Volume by Cylindrical Shells Method

Find the volume of a solid of revolution generated by revolving a region bounded by the graph of a function around one of the axes using definite integrals and the method of cylindrical shells where the integration is perpendicular to the axis of rotation. Exercises with their answers is presented at the bottom of the page.

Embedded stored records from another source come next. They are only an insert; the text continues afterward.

-- ==== Sys2Proof/Syntax.lean ====
section
/-! DEFINITION. The commands of the LV740: one constructor for each row of spec/opcode_table.json, with what the row's event
brings from outside the part as its operands. -/

namespace Sys2Proof

/-- The five odometer inputs (03, section 3.2). -/
inductive Input where
  | a1 | b1 | a2 | b2 | dir
deriving DecidableEq, Repr

/-- The levels of the five odometer inputs, true for high. -/
structure PinLevels where
  a1 : Bool
  b1 : Bool
  a2 : Bool
  b2 : Bool
  dir : Bool
deriving DecidableEq, Repr

/-- The two encoder wheels. -/
inductive Wheel where
  | one | two
deriving DecidableEq, Repr

/-- What a filter expiry accepts: one input's new level, or both channels of one wheel in the same instant, as one change of
the pair (R40). -/
inductive Edge where
  | single (i : Input)
  | both (w : Wheel)
deriving DecidableEq, Repr

/-- How a read of board memory ended. `arrived` carries the stores that memory took before the read (log 2). -/
inductive ReadEnd where
  | arrived (stores : Stores)
  | faulted
deriving DecidableEq, Repr

/-- How a write to board memory ended. `faulted` carries what the write left behind in memory (log 2). -/
inductive WriteEnd where
  | landed
  | faulted (left : Stores)
deriving DecidableEq, Repr

/-- What memory does around a row's raw reads (R115; log 16). `stores`: taken before them; `during`: taken from then to the row's
end; `seen`: for each raw read of the row, how many of the latter memory had taken when it read. -/
structure RowReads where
  stores : Stores
  during : Stores
  seen : List Nat
deriving DecidableEq, Repr

/-- The access that a map fault met (R155). -/
inductive MapAccess where
  | stagingWrite | stagingRead | sinkWrite
deriving DecidableEq, Repr

/-- The commands. Each names its row by the spec's words; the rule is the row's own. -/
inductive Instr where
  /-- POWER_ON (R49). `pins`: the levels the odometer inputs have when power becomes good (R39). -/
  | powerOn (pins : PinLevels)
  /-- BOARD_RESET (R19). `left`: what writes on the bus at the reset left in memory. -/
  | boardReset (left : Stores)
  /-- REGISTER_WRITE_IGNORED (R1). A write of `value` at byte offset `offset` with byte enables `enables`. -/
  | registerWriteIgnored (offset : BitVec 5) (enables : BitVec 4) (value : Word)
  /-- ANCHOR (R4): a full-width write of `value` to ANCHOR. -/
  | anchor (value : Word)
  /-- SETTINGS_LOAD_END (R5). `timers`: for the running filter timers, in the order their edges would be taken, how long in
  microseconds each pin has held its new level (R38). -/
  | settingsLoadEnd (read : ReadEnd) (timers : List (Edge × Nat))
  /-- ATTENTION_WRITE (R17): a full-width write of `value` to ATTENTION. -/
  | attentionWrite (value : Word)
  /-- ATTENTION_READ (R18): a read of ATTENTION with byte enables `enables` (R1, partial reads). -/
  | attentionRead (enables : BitVec 4)
  /-- START (R7). -/
  | start (lane : LaneId)
  /-- RESUME (R8). -/
  | resume (lane : LaneId)
  /-- HALT (R9). -/
  | halt (lane : LaneId)
  /-- CLEAR (R10). -/
  | clear (lane : LaneId)
  /-- TAKE (R12). -/
  | take (lane : LaneId)
  /-- HOLD (R178). -/
  | hold (lane : LaneId)
  /-- STEP (R184). -/
  | stepOrder (lane : LaneId)
  /-- GO (R183). -/
  | go (lane : LaneId)
  /-- SNAP (R185). -/
  | snap (lane : LaneId)
  /-- DUMP (R187). -/
  | dump (lane : LaneId)
  /-- SNAP_WRITE_END (R188): a bus write of the next `count` bytes of the snapshot ended. -/
  | snapWriteEnd (count : Nat) (write : WriteEnd)
  /-- DUMP_WRITE_END (R188): a bus write of the next `count` bytes of the dump ended. -/
  | dumpWriteEnd (count : Nat) (write : WriteEnd)
  /-- STATUS_RECORD_WRITE_END (R15): the oldest status record write in flight for `lane` ended. -/
  | statusRecordWriteEnd (lane : LaneId) (write : WriteEnd)
  /-- LANE_BLOCK_READ_END (R7). -/
  | laneBlockReadEnd (lane : LaneId) (read : ReadEnd)
  /-- STEP_FETCH (R23). -/
  | stepFetch (lane : LaneId) (read : ReadEnd)
  /-- GEOMETRY (R87). -/
  | geometry (lane : LaneId)
  /-- LENS (R87). -/
  | lens (lane : LaneId)
  /-- SHADE (R87). -/
  | shade (lane : LaneId)
  /-- TONE (R87). -/
  | tone (lane : LaneId)
  /-- GLARE (R87). -/
  | glare (lane : LaneId)
  /-- TABLE_READ_END (R89). -/
  | tableReadEnd (lane : LaneId) (read : ReadEnd)
  /-- POSE (R97). -/
  | pose (lane : LaneId)
  /-- BEGIN (R131). -/
  | beginSurvey (lane : LaneId)
  /-- SINK (R144). -/
  | sink (lane : LaneId)
  /-- MARK (R149). -/
  | mark (lane : LaneId)
  /-- END (R151). -/
  | endSurvey (lane : LaneId)
  /-- EXPOSE (R164). -/
  | expose (lane : LaneId)
  /-- KEEP (R167). -/
  | keep (lane : LaneId)
  /-- RELEASE (R168). -/
  | release (lane : LaneId)
  /-- RENDER (R169). -/
  | render (lane : LaneId)
  /-- JUMP (R29). -/
  | jump (lane : LaneId)
  /-- STOP (R30). -/
  | stop (lane : LaneId)
  /-- DONE_WORD_WRITE_END (R21): of the done words in flight for `lane`, oldest first, number `nth` ended (log 28). -/
  | doneWordWriteEnd (lane : LaneId) (nth : Nat) (write : WriteEnd)
  /-- CLEARING_END (R11). -/
  | clearingEnd (lane : LaneId)
  /-- HOLD_REACHED (R179). -/
  | holdReached (lane : LaneId)
  /-- INPUT_PIN_CHANGE (R38): the pin of `input` takes `level`. -/
  | inputPinChange (input : Input) (level : Bool)
  /-- ACCEPTED_EDGE (R38). -/
  | acceptedEdge (edge : Edge)
  /-- STROBE_END (R52). `millivolts`: the supply at that moment (R64). -/
  | strobeEnd (millivolts : Nat)
  /-- SUPPLY_TICK (R64). -/
  | supplyTick (millivolts : Nat)
  /-- HEAD_FRAME_START (R69): the head sends 0xF0. -/
  | headFrameStart
  /-- HEAD_LINE (R70): the head sends 0xF1 and `bytes`, the token after its type byte: line number, packed pixels, CRC (R68). -/
  | headLine (bytes : List Byte)
  /-- HEAD_FRAME_END (R74): the head sends 0xF2. `outstanding`: some line write of the frame has not ended yet. -/
  | headFrameEnd (outstanding : Bool)
  /-- UNKNOWN_BYTE (R68): the head sends `byte`. -/
  | unknownByte (byte : Byte)
  /-- READOUT_TIMEOUT (R73). -/
  | readoutTimeout
  /-- SLOT_WRITE_FAULT (R72). -/
  | slotWriteFault (left : Stores)
  /-- FRAME_COMPLETE (R74). -/
  | frameComplete
  /-- RENDER_GRANT (R162). `stores`: taken by memory before the first committed row's staging read. -/
  | renderGrant (stores : Stores)
  /-- COLUMN_TABLE_END (R102). -/
  | columnTableEnd
  /-- ROW_FINISHED (R115, R126). -/
  | rowFinished (reads : RowReads)
  /-- SOURCE_FAULT (R116). -/
  | sourceFault
  /-- ROW_COMMIT_END (R146): the sink write of the row being committed for `lane`'s survey landed. -/
  | rowCommitEnd (lane : LaneId) (stores : Stores)
  /-- DRAIN_BEGIN (R152). -/
  | drainBegin (stores : Stores)
  /-- MAP_FAULT (R155): an access for the survey of `lane` faulted. -/
  | mapFault (lane : LaneId) (access : MapAccess) (left : Stores)
  /-- PATCH_ROW_WRITE_END (R171). -/
  | patchRowWriteEnd (write : WriteEnd)
  /-- INVALID_ORDER (R2): a full-width ORDER write with this lane field and order code. -/
  | invalidOrder (laneField : BitVec 3) (code : BitVec 8)
  /-- SLOT_LINE_WRITES_ENDED (R74). -/
  | slotLineWritesEnded
deriving DecidableEq, Repr

end Sys2Proof
end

Formula - Method of Cylindrical Shells

If \( f \) is a function such that \( f(x) \ge 0 \) (see graph on the left below) for all \( x \) in the interval [ \( x_1 \), \( x_2 \) ], the volume of the solid generated by revolving, around the \( y \) axis, the region bounded by the graph of \( f \), the \( x \) axis (\( y = 0 \)) and the vertical lines \( x = x_1 \) and \( x = x_2 \) is given by the integral
formula for volume by cylindrical shells
shells method explained
Figure 1. volume of a solid of revolution using method of cylindrical shells

If \( g \) is a function such that \( g(y) \ge 0 \) for all \( y \) in the interval [ \( y_1 \), \( y_2 \) ], the volume of the solid generated by revolving, around the \( x \) axis, the region bounded by the graph of \( g \), the \( y \) axis (\( x = 0 \)) and the horizontal lines \( y = y_1 \) and \( y = y_2 \) is given by the integral

\[ \Large {\text{Volume} = \color{red}{\int_{y_1}^{y_2} 2\pi \; y \; g(y) \; dy}} \]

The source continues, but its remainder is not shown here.